Like an hour later I get a call from a real estate agent telling me they've taken over our property/lease and wanted to confirm all our contact details and all that. It didn't seem to be anything more than just a change of agents, but it was so sudden and I still have no idea what the fuck happened to our old agents. Did the company get absorbed by this other one? Did they sell the property? The fuck?
Ever since then it almost feels like I've crashed hard from my relieved high after taking Devon to the vets. I'm just.. really depressed all the time for what seems like no reason, and I've had enough "training" in mindfulness to be cool with just accepting it and riding it out, but usually I'm able to figure out what may have been my trigger for being in this emotional state, so it just feels very alien to be this sad because of that.
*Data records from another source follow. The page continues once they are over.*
theorem State.get_def (s : State) (g : Fld) : s.get g = Tab.get s.regs g.key g.reset := rfl
@[simp] theorem State.tab_get (s : State) (g : Fld) : Tab.get s.regs g.key g.reset = s.get g := rfl
@[simp] theorem State.get_mk (regs : Tab Nat) nvm pendW chgNext staged nv glb watch hst rings era col spr ing prs gal trn chs bup est fen grp ros upd prf free out pending (g : Fld) :
    State.get (State.mk regs nvm pendW chgNext staged nv glb watch hst rings era col spr ing prs gal trn chs bup est fen grp ros upd prf free out pending) g = Tab.get regs g.key g.reset := rfl
@[simp] theorem State.get_ite (c : Prop) [Decidable c] (a b : State) (g : Fld) : (if c then a else b).get g = if c then a.get g else b.get g := by
  split <;> rfl
@[simp] theorem State.get_ite2 {α : Type} (c : Prop) [Decidable c] (a b : α × State) (g : Fld) : (if c then a else b).2.get g = if c then a.2.get g else b.2.get g := by
  split <;> rfl
theorem State.get_set_ne (s : State) (f g : Fld) (v : Nat) (h : g.key ≠ f.key) : (s.set f v).get g = s.get g :=
  Tab.get_put_ne _ _ _ _ _ h
theorem State.get_set_same (s : State) (f : Fld) (v : Nat) : (s.set f v).get f = v % 2 ^ f.width :=
  Tab.get_put_same _ _ _ _
@[simp] theorem State.get_set_loud (s : State) (f g : Fld) (v : Nat) (hf : calm f = false) (hg : calm g = true) : (s.set f v).get g = s.get g := by
  apply State.get_set_ne
  intro h
  simp only [calm, h] at hg
  simp only [calm] at hf
  simp [hf] at hg
@[simp] theorem State.get_foldl {α : Type} (g : Fld) (l : List α) (f : State → α → State) (s : State)
    (hf : ∀ s a, (f s a).get g = s.get g) : (l.foldl f s).get g = s.get g := foldl_keeps (fun s => s.get g) l f s hf
theorem calm_fld (a lo w r i : Nat) (h : a * 32 + lo < 0x2000000) :
    calm (fld a lo w r i) = calm (fld a lo w r 0) := by
  have h1 : (fld a lo w r i).key % 0x2000000 = a * 32 + lo := by
    show (i * 0x2000000 + a * 32 + lo) % 0x2000000 = a * 32 + lo
    rw [Nat.add_assoc, Nat.mul_add_mod_self_right, Nat.mod_eq_of_lt h]
  have h2 : (fld a lo w r 0).key % 0x2000000 = a * 32 + lo := by
    show (0 * 0x2000000 + a * 32 + lo) % 0x2000000 = a * 32 + lo
    rw [Nat.add_assoc, Nat.mul_add_mod_self_right, Nat.mod_eq_of_lt h]
  unfold calm
  rw [h1, h2]
@[simp] theorem calm_COL_LOST : calm Reg.COL_LOST = false := by decide
@[simp] theorem calm_ERA_HALT_FIRST : calm Reg.ERA_HALT_FIRST = false := by decide
@[simp] theorem calm_ERA_HALT_MORE : calm Reg.ERA_HALT_MORE = false := by decide
@[simp] theorem calm_ERA_HALT_TIME : calm Reg.ERA_HALT_TIME = false := by decide
@[simp] theorem calm_ERA_HALT_VALID : calm Reg.ERA_HALT_VALID = false := by decide
@[simp] theorem calm_ERA_STAT_HALTED : calm Reg.ERA_STAT_HALTED = false := by decide
@[simp] theorem calm_GLB_BOOTSTAT_STAGE : calm Reg.GLB_BOOTSTAT_STAGE = false := by decide
@[simp] theorem calm_CHS_STAT_TOKEN : calm Reg.CHS_STAT_TOKEN = false := by decide
@[simp] theorem calm_HST_RCNT (i : Nat) : calm (Reg.HST_RCNT i) = false := calm_fld _ _ _ _ _ (by omega)
@[simp] theorem calm_HST_RDROP (i : Nat) : calm (Reg.HST_RDROP i) = false := calm_fld _ _ _ _ _ (by omega)
@[simp] theorem calm_HST_RPTR_TAIL (i : Nat) : calm (Reg.HST_RPTR_TAIL i) = false := calm_fld _ _ _ _ _ (by omega)
@[simp] theorem calm_HST_RSTAT_STALL (i : Nat) : calm (Reg.HST_RSTAT_STALL i) = false := calm_fld _ _ _ _ _ (by omega)
@[simp] theorem calm_ERA_DFIRST (i : Nat) : calm (Reg.ERA_DFIRST i) = false := calm_fld _ _ _ _ _ (by omega)
@[simp] theorem calm_ERA_DINFO_COUNT (i : Nat) : calm (Reg.ERA_DINFO_COUNT i) = false := calm_fld _ _ _ _ _ (by omega)
@[simp] theorem calm_ERA_DINFO_ESC (i : Nat) : calm (Reg.ERA_DINFO_ESC i) = false := calm_fld _ _ _ _ _ (by omega)
@[simp] theorem calm_ERA_DLAST (i : Nat) : calm (Reg.ERA_DLAST i) = false := calm_fld _ _ _ _ _ (by omega)
@[simp] theorem calm_ERA_DPARAM (i : Nat) : calm (Reg.ERA_DPARAM i) = false := calm_fld _ _ _ _ _ (by omega)
@[simp] theorem calm_COL_SNEXT0 : calm (Reg.COL_SNEXT 0) = false := by decide
@[simp] theorem calm_COL_SNEXT1 : calm (Reg.COL_SNEXT 1) = false := by decide
@[simp] theorem calm_COL_SNEXT2 : calm (Reg.COL_SNEXT 2) = false := by decide
@[simp] theorem calm_COL_SNEXT3 : calm (Reg.COL_SNEXT 3) = false := by decide
@[simp] theorem calm_COL_SNEXT4 : calm (Reg.COL_SNEXT 4) = false := by decide
@[simp] theorem calm_COL_SSTAT_WRAPS0 : calm (Reg.COL_SSTAT_WRAPS 0) = false := by decide
@[simp] theorem calm_COL_SSTAT_WRAPS1 : calm (Reg.COL_SSTAT_WRAPS 1) = false := by decide
@[simp] theorem calm_COL_SSTAT_WRAPS2 : calm (Reg.COL_SSTAT_WRAPS 2) = false := by decide
@[simp] theorem calm_COL_SSTAT_WRAPS3 : calm (Reg.COL_SSTAT_WRAPS 3) = false := by decide
@[simp] theorem calm_COL_SSTAT_WRAPS4 : calm (Reg.COL_SSTAT_WRAPS 4) = false := by decide
@[simp] theorem State.setB_get (s : State) (f g : Fld) (b : Bool) (hf : calm f = false) (hg : calm g = true) : (s.setB f b).get g = s.get g := State.get_set_loud _ _ _ _ hf hg
@[simp] theorem State.setS_get (s : State) (f g : Fld) (z : Int) (hf : calm f = false) (hg : calm g = true) : (s.setS f z).get g = s.get g := State.get_set_loud _ _ _ _ hf hg
@[simp] theorem State.add_get (s : State) (f g : Fld) (n : Nat) (hf : calm f = false) (hg : calm g = true) : (s.add f n).get g = s.get g := State.get_set_loud _ _ _ _ hf hg
@[simp] theorem State.bump_get (s : State) (f g : Fld) (hf : calm f = false) (hg : calm g = true) : (s.bump f).get g = s.get g := State.get_set_loud _ _ _ _ hf hg
theorem calm_PRF_CNT (n c : Nat) (hn : n < 6) (hc : c < 8) : calm (Reg.PRF_CNT n c) = false := by
  have : ∀ n < 6, ∀ c < 8, calm (Reg.PRF_CNT n c) = false := by decide
  exact this n hn c hc
theorem calm_PRF_OVF (n : Nat) (hn : n < 6) : calm (Reg.PRF_OVF_CNT n) = false := by
  have : ∀ n < 6, calm (Reg.PRF_OVF_CNT n) = false := by decide
  exact this n hn
theorem State.countTo_get (s : State) (n c v : Nat) (hn : n < 6) (hc : c < 8) (g : Fld) (hg : calm g = true) : (s.countTo n c v).get g = s.get g := by
  have h1 := calm_PRF_CNT n c hn hc
  have h2 := calm_PRF_OVF n hn
  simp [State.countTo, h1, h2, hg]
theorem foldl_keeps_mem {α β : Type} (g : State → β) (l : List α) (f : State → α → State) (s : State)
    (hf : ∀ s, ∀ a ∈ l, g (f s a) = g s) : g (l.foldl f s) = g s := by
  induction l generalizing s with
  | nil => rfl
  | cons a l ih => exact (ih _ fun s b hb => hf s b (List.mem_cons_of_mem _ hb)).trans (hf _ _ (List.mem_cons_self ..))
@[simp] theorem State.count_get (s : State) (n ev k kind : Nat) (hn : n < 6) (g : Fld) (hg : calm g = true) : (s.count n ev k kind).get g = s.get g := by
  unfold State.count
  split
  · rfl
  · refine foldl_keeps_mem (fun s => s.get g) _ _ _ fun s c hc => ?_
    have hc : c < 8 := by
      have := List.mem_range.1 hc
      unfold setCounters at this
      split at this <;> omega
    split
    · exact State.countTo_get _ _ _ _ hn hc _ hg
    · rfl
@[simp] theorem State.stallBound_get (s : State) (p : Nat) (g : Fld) (hg : calm g = true) : (s.stallBound p).get g = s.get g := by
  unfold State.stallBound
  exact State.get_foldl g _ _ _ fun s a => State.setB_get _ _ _ _ (calm_HST_RSTAT_STALL a) hg

@[simp] theorem State.draw_get (s : State) (g : Fld) (hg : calm g = true) :
    (State.draw s).2.get g = s.get g := by
  simp [State.draw, *]

@[simp] theorem State.rosOut_get (s : State) (type : Nat) (p : List Byte) (g : Fld) :
    (State.rosOut s type p).get g = s.get g := by
  unfold State.rosOut
  split <;> rfl

@[simp] theorem State.emit_get (s : State) (o : Output) (g : Fld) (hg : calm g = true) :
    (State.emit s o).get g = s.get g := by
  simp [State.emit, *]

@[simp] theorem State.dmaOut_get (s : State) (a : Nat) (b : List Byte) (g : Fld) (hg : calm g = true) :
    (State.dmaOut s a b).get g = s.get g := by
  unfold State.dmaOut
  split <;> rfl

@[simp] theorem State.ringMod_get (s : State) (r : Nat) (f : RingX → RingX) (g : Fld) (hg : calm g = true) :
    (State.ringMod s r f).get g = s.get g := by
  simp [State.ringMod, *]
To make myself feel better / distract myself I've just been reading yaoi/BL doujinshi. It doesn't exactly calm one down, but it's a much better kind of excited emotional state to be in, haha. I recently finished watching most of Kuroko no Basuke (finally) so I've mostly been reading AoKaga and KuroKaga, because yes. And occasionally sustaining myself with a few slices of bread because I have no food thanks to Devon's singular over-excited tiddy, lmao.
And like an hour or two ago when I started checking my messages here, I noticed twitter was acting a bit strange. I thought I had just used mobile links from people's journals but changing the url wasn't doing anything, and it turns out that twitter just overhauled their whole site in favour of an outdated mobile version. It's really gross but the #newtwitter tag is filled with so many great posts and reaction gifs and videos so that's been very entertaining, to say the least.
So.. yep that's me. Everything is funny but also really stressful and I'm hoping to offer something to help me to afford some food and meds wheee
I hope that things start getting better soon!!!